+++ Available records +++
/-- LINE_SPILL: of the context that issues (0 to 95), or of the interrupted one (96 to 191). -/
def execLineSpill (w : WarpId) (n : Nat) (s : State) : Outcome State Fault Refusal :=
  .next (withFocus w (fun s1 => if s1.warp.id ≠ w ∨ dieHalted s1 s1.warp then s1 else spillOne n s1) s)

/-- LINE_BUDGET_WAKE. -/
def execLineBudgetWake (w : WarpId) (s : State) : Outcome State Fault Refusal :=
  match findWarp s w with
  | some x => if x.ctx.wait = .lineBudget ∧ dieHalted s x = false then .next (wakeIf w s) else .next s
  | none => .next s

/-- A zeroed page mapped local, readable and writable, in a fresh frame (spec/08 R160, log 9). -/
def freshPage (root : Nat) (va : W64) (s : State) : Option State :=
  if !pageServed s root va then none else
  match takeFrame s with
  | none => none
  | some (f, s1) => mapPage (clearFrame s1 f) root (va &&& ~~~(0xFFF : W64)) (leafPte 0 0 f)

/-- The record page a warp waits for: for its deactivation, or at a word. -/
def pageWanted (w : Warp) : Option W64 :=
  match w.evicting with
  | some va => some va
  | none =>
    match w.ctx.wait with
    | .contextPage va => some va
    | .none | .flags | .counter .. | .timeline .. | .barrier .. | .gridBarrier _ | .page .. | .object .. | .fill _ | .lineBudget
    | .energy | .contextSlot | .matrixPrevious | .interruptionPoint | .retirement | .earlier | .pending _ | .published _
    | .quiet _ => none

/-- A warp no longer waits for a record page: one that waited at a word goes on, one that is to be deactivated waits as before. -/
def pageDone (w : Warp) : Warp := if w.evicting.isSome then { w with evicting := none } else unpark false w

/-- CONTEXT_PAGE (spec/05 R98): a service core makes the page present, or the cause goes to the command processor. -/
def execContextPage (w : WarpId) (present : Bool) (s : State) : Outcome State Fault Refusal :=
  match ((findWarp s w).filter fun x => !dieHalted s x).bind pageWanted with
  | some va =>
    .next (withFocus w (fun s1 =>
      if present then
        (if (firstUnmapped s1 [va]).isNone then { s1 with warp := pageDone s1.warp }
         else match freshPage (rootOf_ s1) va s1 with
           | some s2 => { s2 with warp := pageDone s2.warp }
           | none => s1)
      else toCommandProcessor { s1 with warp := pageDone s1.warp } .contextPage va 0 false) s)
  | none => .next s

/-! ### Activation (spec/05 R101, R102) -/

/-- The active set of a core; a warp on its way out leaves it when its last line is written (R101). -/
def activeSet (s : State) (core : Nat) : List Warp :=
  (allWarps s).filter fun w => decide (0 < w.id.seq) && decide (w.core = core) &&
    (decide (w.state = .active) || w.leaving || (decide (w.state = .parked) && w.res))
+++
- _Work to be completed_
Reproduce the entries above in full and exactly.

- _Response to the task_
/-- LINE_SPILL: of the context that issues (0 to 95), or of the interrupted one (96 to 191). -/
def execLineSpill (w : WarpId) (n : Nat) (s : State) : Outcome State Fault Refusal :=
  .next (withFocus w (fun s1 => if s1.warp.id ≠ w ∨ dieHalted s1 s1.warp then s1 else spillOne n s1) s)

/-- LINE_BUDGET_WAKE. -/
def execLineBudgetWake (w : WarpId) (s : State) : Outcome State Fault Refusal :=
  match findWarp s w with
  | some x => if x.ctx.wait = .lineBudget ∧ dieHalted s x = false then .next (wakeIf w s) else .next s
  | none => .next s

/-- A zeroed page mapped local, readable and writable, in a fresh frame (spec/08 R160, log 9). -/
def freshPage (root : Nat) (va : W64) (s : State) : Option State :=
  if !pageServed s root va then none else
  match takeFrame s with
  | none => none
  | some (f, s1) => mapPage (clearFrame s1 f) root (va &&& ~~~(0xFFF : W64)) (leafPte 0 0 f)

/-- The record page a warp waits for: for its deactivation, or at a word. -/
def pageWanted (w : Warp) : Option W64 :=
  match w.evicting with
  | some va => some va
  | none =>
    match w.ctx.wait with
    | .contextPage va => some va
    | .none | .flags | .counter .. | .timeline .. | .barrier .. | .gridBarrier _ | .page .. | .object .. | .fill _ | .lineBudget
    | .energy | .contextSlot | .matrixPrevious | .interruptionPoint | .retirement | .earlier | .pending _ | .published _
    | .quiet _ => none

/-- A warp no longer waits for a record page: one that waited at a word goes on, one that is to be deactivated waits as before. -/
def pageDone (w : Warp) : Warp := if w.evicting.isSome then { w with evicting := none } else unpark false w

/-- CONTEXT_PAGE (spec/05 R98): a service core makes the page present, or the cause goes to the command processor. -/
def execContextPage (w : WarpId) (present : Bool) (s : State) : Outcome State Fault Refusal :=
  match ((findWarp s w).filter fun x => !dieHalted s x).bind pageWanted with
  | some va =>
    .next (withFocus w (fun s1 =>
      if present then
        (if (firstUnmapped s1 [va]).isNone then { s1 with warp := pageDone s1.warp }
         else match freshPage (rootOf_ s1) va s1 with
           | some s2 => { s2 with warp := pageDone s2.warp }
           | none => s1)
      else toCommandProcessor { s1 with warp := pageDone s1.warp } .contextPage va 0 false) s)
  | none => .next s

/-! ### Activation (spec/05 R101, R102) -/

/-- The active set of a core; a warp on its way out leaves it when its last line is written (R101). -/
def activeSet (s : State) (core : Nat) : List Warp :=
  (allWarps s).filter fun w => decide (0 < w.id.seq) && decide (w.core = core) &&
    (decide (w.state = .active) || w.leaving || (decide (w.state = .parked) && w.res))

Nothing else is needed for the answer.